American Radio Archives is located within the Thousand Oaks Library in Thousand Oaks, California and contains one of the largest collections of radio broadcasting in the United States and in the world. The archives was established in 1984 by the Thousand Oaks Library Foundation. The collections include 23,000 radio and TV scripts, 10,000 photographs, 10,000 books on radio history, and 5,000 audio recordings. The archives also house manuscripts, sound recordings, scripts, books, photographs and other materials related to the history of radio and radio broadcasting.

The American Radio Archives are part of the Special Collections Department at Grant R. Brimhall Library. The purpose of the archives is to collect, preserve, and share materials related to the history of the radio in perpetuity. The Archives has collected materials since the 1990s. They now also house materials from the Pacific Pioneer Broadcasters, an organization of people working in radio or related fields. The addition of the Pacific Pioneer Broadcasters materials greatly expanded the collection in both size and scope.

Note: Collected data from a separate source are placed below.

-- ==== Sys2Proof/Laws/State.lean ====
section
/-! SUPPORT. What each update of the state and of a warp leaves unchanged, and what it writes: one lemma per field. -/

namespace Sys2Proof.Machine

@[simp] theorem State.setCore_agenda (s : State) (c : Nat) (x : Core) : (s.setCore c x).agenda = s.agenda := rfl
@[simp] theorem State.setCore_choices (s : State) (c : Nat) (x : Core) : (s.setCore c x).choices = s.choices := rfl
@[simp] theorem State.setCore_freeCtr (s : State) (c : Nat) (x : Core) : (s.setCore c x).freeCtr = s.freeCtr := rfl
@[simp] theorem State.setCore_seq (s : State) (c : Nat) (x : Core) : (s.setCore c x).seq = s.seq := rfl
@[simp] theorem State.setCore_cur (s : State) (c : Nat) (x : Core) : (s.setCore c x).cur = s.cur := rfl
@[simp] theorem State.setCore_groups (s : State) (c : Nat) (x : Core) : (s.setCore c x).groups = s.groups := rfl
@[simp] theorem State.setCore_launches (s : State) (c : Nat) (x : Core) : (s.setCore c x).launches = s.launches := rfl
@[simp] theorem State.setCore_fabrics (s : State) (c : Nat) (x : Core) : (s.setCore c x).fabrics = s.fabrics := rfl
@[simp] theorem State.setCore_spaces (s : State) (c : Nat) (x : Core) : (s.setCore c x).spaces = s.spaces := rfl
@[simp] theorem State.setCore_mem (s : State) (c : Nat) (x : Core) : (s.setCore c x).mem = s.mem := rfl
@[simp] theorem State.setCore_memPoison (s : State) (c : Nat) (x : Core) : (s.setCore c x).memPoison = s.memPoison := rfl
@[simp] theorem State.setCore_poisonDies (s : State) (c : Nat) (x : Core) : (s.setCore c x).poisonDies = s.poisonDies := rfl
@[simp] theorem State.setCore_compLines (s : State) (c : Nat) (x : Core) : (s.setCore c x).compLines = s.compLines := rfl
@[simp] theorem State.setCore_history (s : State) (c : Nat) (x : Core) : (s.setCore c x).history = s.history := rfl
@[simp] theorem State.setCore_writes (s : State) (c : Nat) (x : Core) : (s.setCore c x).writes = s.writes := rfl
@[simp] theorem State.setCore_touched (s : State) (c : Nat) (x : Core) : (s.setCore c x).touched = s.touched := rfl
@[simp] theorem State.setCore_stalled (s : State) (c : Nat) (x : Core) : (s.setCore c x).stalled = s.stalled := rfl
@[simp] theorem State.setCore_l1 (s : State) (c : Nat) (x : Core) : (s.setCore c x).l1 = s.l1 := rfl
@[simp] theorem State.setCore_l1stream (s : State) (c : Nat) (x : Core) : (s.setCore c x).l1stream = s.l1stream := rfl
@[simp] theorem State.setCore_dieDir (s : State) (c : Nat) (x : Core) : (s.setCore c x).dieDir = s.dieDir := rfl
@[simp] theorem State.setCore_clIc (s : State) (c : Nat) (x : Core) : (s.setCore c x).clIc = s.clIc := rfl
@[simp] theorem State.setCore_l2tlb (s : State) (c : Nat) (x : Core) : (s.setCore c x).l2tlb = s.l2tlb := rfl
@[simp] theorem State.setCore_hbm (s : State) (c : Nat) (x : Core) : (s.setCore c x).hbm = s.hbm := rfl
@[simp] theorem State.setCore_hbmPoison (s : State) (c : Nat) (x : Core) : (s.setCore c x).hbmPoison = s.hbmPoison := rfl
@[simp] theorem State.setCore_tags (s : State) (c : Nat) (x : Core) : (s.setCore c x).tags = s.tags := rfl
@[simp] theorem State.setCore_fenced (s : State) (c : Nat) (x : Core) : (s.setCore c x).fenced = s.fenced := rfl
@[simp] theorem State.setCore_queues (s : State) (c : Nat) (x : Core) : (s.setCore c x).queues = s.queues := rfl
@[simp] theorem State.setCore_bypass (s : State) (c : Nat) (x : Core) : (s.setCore c x).bypass = s.bypass := rfl
@[simp] theorem State.setCore_heldAsids (s : State) (c : Nat) (x : Core) : (s.setCore c x).heldAsids = s.heldAsids := rfl
@[simp] theorem State.setCore_msix (s : State) (c : Nat) (x : Core) : (s.setCore c x).msix = s.msix := rfl
@[simp] theorem State.setCore_hub (s : State) (c : Nat) (x : Core) : (s.setCore c x).hub = s.hub := rfl
@[simp] theorem State.setCore_ports (s : State) (c : Nat) (x : Core) : (s.setCore c x).ports = s.ports := rfl
@[simp] theorem State.setCore_windows (s : State) (c : Nat) (x : Core) : (s.setCore c x).windows = s.windows := rfl
@[simp] theorem State.setCore_log (s : State) (c : Nat) (x : Core) : (s.setCore c x).log = s.log := rfl
@[simp] theorem State.setCore_logNext (s : State) (c : Nat) (x : Core) : (s.setCore c x).logNext = s.logNext := rfl
@[simp] theorem State.setCore_logLost (s : State) (c : Nat) (x : Core) : (s.setCore c x).logLost = s.logLost := rfl
@[simp] theorem State.setCore_boot (s : State) (c : Nat) (x : Core) : (s.setCore c x).boot = s.boot := rfl
@[simp] theorem State.setCore_dies (s : State) (c : Nat) (x : Core) : (s.setCore c x).dies = s.dies := rfl
@[simp] theorem State.setCore_links (s : State) (c : Nat) (x : Core) : (s.setCore c x).links = s.links := rfl
@[simp] theorem State.setCore_chans (s : State) (c : Nat) (x : Core) : (s.setCore c x).chans = s.chans := rfl
@[simp] theorem State.setCore_lines (s : State) (c : Nat) (x : Core) : (s.setCore c x).lines = s.lines := rfl
@[simp] theorem State.setCore_hostSec (s : State) (c : Nat) (x : Core) : (s.setCore c x).hostSec = s.hostSec := rfl
@[simp] theorem State.setCore_residency (s : State) (c : Nat) (x : Core) : (s.setCore c x).residency = s.residency := rfl
@[simp] theorem State.setCore_release (s : State) (c : Nat) (x : Core) : (s.setCore c x).release = s.release := rfl
@[simp] theorem State.setCore_releaseTurn (s : State) (c : Nat) (x : Core) : (s.setCore c x).releaseTurn = s.releaseTurn := rfl
@[simp] theorem State.setCore_lastRelease (s : State) (c : Nat) (x : Core) : (s.setCore c x).lastRelease = s.lastRelease := rfl
@[simp] theorem State.setCore_mclk (s : State) (c : Nat) (x : Core) : (s.setCore c x).mclk = s.mclk := rfl
@[simp] theorem State.setCore_errs (s : State) (c : Nat) (x : Core) : (s.setCore c x).errs = s.errs := rfl
@[simp] theorem State.setCore_unitErrs (s : State) (c : Nat) (x : Core) : (s.setCore c x).unitErrs = s.unitErrs := rfl
@[simp] theorem State.setCore_fenceList (s : State) (c : Nat) (x : Core) : (s.setCore c x).fenceList = s.fenceList := rfl
@[simp] theorem State.setCore_fenceDrop (s : State) (c : Nat) (x : Core) : (s.setCore c x).fenceDrop = s.fenceDrop := rfl
@[simp] theorem State.setCore_fencedUnits (s : State) (c : Nat) (x : Core) : (s.setCore c x).fencedUnits = s.fencedUnits := rfl
@[simp] theorem State.setCore_flash (s : State) (c : Nat) (x : Core) : (s.setCore c x).flash = s.flash := rfl
@[simp] theorem State.setCore_running (s : State) (c : Nat) (x : Core) : (s.setCore c x).running = s.running := rfl
@[simp] theorem State.setCore_bootFences (s : State) (c : Nat) (x : Core) : (s.setCore c x).bootFences = s.bootFences := rfl
@[simp] theorem State.setCore_update (s : State) (c : Nat) (x : Core) : (s.setCore c x).update = s.update := rfl
@[simp] theorem State.setCore_eid (s : State) (c : Nat) (x : Core) : (s.setCore c x).eid = s.eid := rfl
@[simp] theorem State.setCore_dbgsel (s : State) (c : Nat) (x : Core) : (s.setCore c x).dbgsel = s.dbgsel := rfl
@[simp] theorem State.setCore_reply (s : State) (c : Nat) (x : Core) : (s.setCore c x).reply = s.reply := rfl
@[simp] theorem State.setCore_sched (s : State) (c : Nat) (x : Core) : (s.setCore c x).sched = s.sched := rfl
@[simp] theorem State.setCore_turn (s : State) (c : Nat) (x : Core) : (s.setCore c x).turn = s.turn := rfl

@[simp] theorem State.setWarpAt_agenda (s : State) (c j : Nat) (w : Warp) : (s.setWarpAt c j w).agenda = s.agenda := rfl
@[simp] theorem State.setWarpAt_choices (s : State) (c j : Nat) (w : Warp) : (s.setWarpAt c j w).choices = s.choices := rfl
@[simp] theorem State.setWarpAt_freeCtr (s : State) (c j : Nat) (w : Warp) : (s.setWarpAt c j w).freeCtr = s.freeCtr := rfl
@[simp] theorem State.setWarpAt_seq (s : State) (c j : Nat) (w : Warp) : (s.setWarpAt c j w).seq = s.seq := rfl
@[simp] theorem State.setWarpAt_cur (s : State) (c j : Nat) (w : Warp) : (s.setWarpAt c j w).cur = s.cur := rfl
@[simp] theorem State.setWarpAt_groups (s : State) (c j : Nat) (w : Warp) : (s.setWarpAt c j w).groups = s.groups := rfl
@[simp] theorem State.setWarpAt_launches (s : State) (c j : Nat) (w : Warp) : (s.setWarpAt c j w).launches = s.launches := rfl
@[simp] theorem State.setWarpAt_fabrics (s : State) (c j : Nat) (w : Warp) : (s.setWarpAt c j w).fabrics = s.fabrics := rfl
@[simp] theorem State.setWarpAt_spaces (s : State) (c j : Nat) (w : Warp) : (s.setWarpAt c j w).spaces = s.spaces := rfl
@[simp] theorem State.setWarpAt_mem (s : State) (c j : Nat) (w : Warp) : (s.setWarpAt c j w).mem = s.mem := rfl
@[simp] theorem State.setWarpAt_memPoison (s : State) (c j : Nat) (w : Warp) : (s.setWarpAt c j w).memPoison = s.memPoison := rfl
@[simp] theorem State.setWarpAt_poisonDies (s : State) (c j : Nat) (w : Warp) : (s.setWarpAt c j w).poisonDies = s.poisonDies := rfl
@[simp] theorem State.setWarpAt_compLines (s : State) (c j : Nat) (w : Warp) : (s.setWarpAt c j w).compLines = s.compLines := rfl
@[simp] theorem State.setWarpAt_history (s : State) (c j : Nat) (w : Warp) : (s.setWarpAt c j w).history = s.history := rfl
@[simp] theorem State.setWarpAt_writes (s : State) (c j : Nat) (w : Warp) : (s.setWarpAt c j w).writes = s.writes := rfl
@[simp] theorem State.setWarpAt_touched (s : State) (c j : Nat) (w : Warp) : (s.setWarpAt c j w).touched = s.touched := rfl
@[simp] theorem State.setWarpAt_stalled (s : State) (c j : Nat) (w : Warp) : (s.setWarpAt c j w).stalled = s.stalled := rfl
@[simp] theorem State.setWarpAt_l1 (s : State) (c j : Nat) (w : Warp) : (s.setWarpAt c j w).l1 = s.l1 := rfl
@[simp] theorem State.setWarpAt_l1stream (s : State) (c j : Nat) (w : Warp) : (s.setWarpAt c j w).l1stream = s.l1stream := rfl
@[simp] theorem State.setWarpAt_dieDir (s : State) (c j : Nat) (w : Warp) : (s.setWarpAt c j w).dieDir = s.dieDir := rfl
@[simp] theorem State.setWarpAt_clIc (s : State) (c j : Nat) (w : Warp) : (s.setWarpAt c j w).clIc = s.clIc := rfl
@[simp] theorem State.setWarpAt_l2tlb (s : State) (c j : Nat) (w : Warp) : (s.setWarpAt c j w).l2tlb = s.l2tlb := rfl
@[simp] theorem State.setWarpAt_hbm (s : State) (c j : Nat) (w : Warp) : (s.setWarpAt c j w).hbm = s.hbm := rfl
@[simp] theorem State.setWarpAt_hbmPoison (s : State) (c j : Nat) (w : Warp) : (s.setWarpAt c j w).hbmPoison = s.hbmPoison := rfl
@[simp] theorem State.setWarpAt_tags (s : State) (c j : Nat) (w : Warp) : (s.setWarpAt c j w).tags = s.tags := rfl
@[simp] theorem State.setWarpAt_fenced (s : State) (c j : Nat) (w : Warp) : (s.setWarpAt c j w).fenced = s.fenced := rfl
@[simp] theorem State.setWarpAt_queues (s : State) (c j : Nat) (w : Warp) : (s.setWarpAt c j w).queues = s.queues := rfl
@[simp] theorem State.setWarpAt_bypass (s : State) (c j : Nat) (w : Warp) : (s.setWarpAt c j w).bypass = s.bypass := rfl
@[simp] theorem State.setWarpAt_heldAsids (s : State) (c j : Nat) (w : Warp) : (s.setWarpAt c j w).heldAsids = s.heldAsids := rfl
@[simp] theorem State.setWarpAt_msix (s : State) (c j : Nat) (w : Warp) : (s.setWarpAt c j w).msix = s.msix := rfl
@[simp] theorem State.setWarpAt_hub (s : State) (c j : Nat) (w : Warp) : (s.setWarpAt c j w).hub = s.hub := rfl
@[simp] theorem State.setWarpAt_ports (s : State) (c j : Nat) (w : Warp) : (s.setWarpAt c j w).ports = s.ports := rfl
@[simp] theorem State.setWarpAt_windows (s : State) (c j : Nat) (w : Warp) : (s.setWarpAt c j w).windows = s.windows := rfl
@[simp] theorem State.setWarpAt_log (s : State) (c j : Nat) (w : Warp) : (s.setWarpAt c j w).log = s.log := rfl
@[simp] theorem State.setWarpAt_logNext (s : State) (c j : Nat) (w : Warp) : (s.setWarpAt c j w).logNext = s.logNext := rfl
@[simp] theorem State.setWarpAt_logLost (s : State) (c j : Nat) (w : Warp) : (s.setWarpAt c j w).logLost = s.logLost := rfl
@[simp] theorem State.setWarpAt_boot (s : State) (c j : Nat) (w : Warp) : (s.setWarpAt c j w).boot = s.boot := rfl
@[simp] theorem State.setWarpAt_dies (s : State) (c j : Nat) (w : Warp) : (s.setWarpAt c j w).dies = s.dies := rfl
@[simp] theorem State.setWarpAt_links (s : State) (c j : Nat) (w : Warp) : (s.setWarpAt c j w).links = s.links := rfl
@[simp] theorem State.setWarpAt_chans (s : State) (c j : Nat) (w : Warp) : (s.setWarpAt c j w).chans = s.chans := rfl
@[simp] theorem State.setWarpAt_lines (s : State) (c j : Nat) (w : Warp) : (s.setWarpAt c j w).lines = s.lines := rfl
@[simp] theorem State.setWarpAt_hostSec (s : State) (c j : Nat) (w : Warp) : (s.setWarpAt c j w).hostSec = s.hostSec := rfl
@[simp] theorem State.setWarpAt_residency (s : State) (c j : Nat) (w : Warp) : (s.setWarpAt c j w).residency = s.residency := rfl
@[simp] theorem State.setWarpAt_release (s : State) (c j : Nat) (w : Warp) : (s.setWarpAt c j w).release = s.release := rfl
@[simp] theorem State.setWarpAt_releaseTurn (s : State) (c j : Nat) (w : Warp) : (s.setWarpAt c j w).releaseTurn = s.releaseTurn := rfl
@[simp] theorem State.setWarpAt_lastRelease (s : State) (c j : Nat) (w : Warp) : (s.setWarpAt c j w).lastRelease = s.lastRelease := rfl
@[simp] theorem State.setWarpAt_mclk (s : State) (c j : Nat) (w : Warp) : (s.setWarpAt c j w).mclk = s.mclk := rfl
@[simp] theorem State.setWarpAt_errs (s : State) (c j : Nat) (w : Warp) : (s.setWarpAt c j w).errs = s.errs := rfl
@[simp] theorem State.setWarpAt_unitErrs (s : State) (c j : Nat) (w : Warp) : (s.setWarpAt c j w).unitErrs = s.unitErrs := rfl
@[simp] theorem State.setWarpAt_fenceList (s : State) (c j : Nat) (w : Warp) : (s.setWarpAt c j w).fenceList = s.fenceList := rfl
@[simp] theorem State.setWarpAt_fenceDrop (s : State) (c j : Nat) (w : Warp) : (s.setWarpAt c j w).fenceDrop = s.fenceDrop := rfl
@[simp] theorem State.setWarpAt_fencedUnits (s : State) (c j : Nat) (w : Warp) : (s.setWarpAt c j w).fencedUnits = s.fencedUnits := rfl
@[simp] theorem State.setWarpAt_flash (s : State) (c j : Nat) (w : Warp) : (s.setWarpAt c j w).flash = s.flash := rfl
@[simp] theorem State.setWarpAt_running (s : State) (c j : Nat) (w : Warp) : (s.setWarpAt c j w).running = s.running := rfl
@[simp] theorem State.setWarpAt_bootFences (s : State) (c j : Nat) (w : Warp) : (s.setWarpAt c j w).bootFences = s.bootFences := rfl
@[simp] theorem State.setWarpAt_update (s : State) (c j : Nat) (w : Warp) : (s.setWarpAt c j w).update = s.update := rfl
@[simp] theorem State.setWarpAt_eid (s : State) (c j : Nat) (w : Warp) : (s.setWarpAt c j w).eid = s.eid := rfl
@[simp] theorem State.setWarpAt_dbgsel (s : State) (c j : Nat) (w : Warp) : (s.setWarpAt c j w).dbgsel = s.dbgsel := rfl
@[simp] theorem State.setWarpAt_reply (s : State) (c j : Nat) (w : Warp) : (s.setWarpAt c j w).reply = s.reply := rfl
@[simp] theorem State.setWarpAt_sched (s : State) (c j : Nat) (w : Warp) : (s.setWarpAt c j w).sched = s.sched := rfl
@[simp] theorem State.setWarpAt_turn (s : State) (c j : Nat) (w : Warp) : (s.setWarpAt c j w).turn = s.turn := rfl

Radio collections include TV material, as actors and writers often crossed into the other medium. The development of television is therefore a large part of radio’s history, and well represented at the Broadcasting Collection. The TV scripts of ARA belong to two groups: the general Broadcasting Collection and a number of smaller collections. The Broadcasting Collection consists of scripts purchased over the years from various sources. Smaller collections contain material compiled by institutions and individuals. The scripts span more than 40 years of American TV history, including live broadcasting in the 1940s through the 1980s. The ARA covers the spectrum of TV entertainment programming, from soap opera to comedy, westerns, dramas, crime series, and more.

== Thousand Oaks Library ==

The Thousand Oaks Library system was created in 1982. The American Radio Archives are part of the Thousand Oaks Library's special collections, which also include information on the early history of Conejo Valley, including manuscripts, oral histories, photographs, and maps. Not all finding aids are currently online, but the library is making a slow push to publicize finding aids and indexes of materials. American Radio Archives is located in the main branch location of the Thousand Oaks Library system.

==Collections==

American Radio Archives and Museum offers one of the largest collections of radio broadcasting in the United States and in the world. It has a collection of 23,000 radio and TV scripts, 10,000 photographs, 10,000 books on radio history, and 5,000 audio recordings. Notable collections include the Bob Crosby, Norman Corwin, Carlton E. Morse, Monty Masters, Rudy Vallée, and KNX AM collections. The Radio Series Scripts Collections contains scripts from 1930-1990, while the Radio Sound Records Collection contains recordings from 1932-1994.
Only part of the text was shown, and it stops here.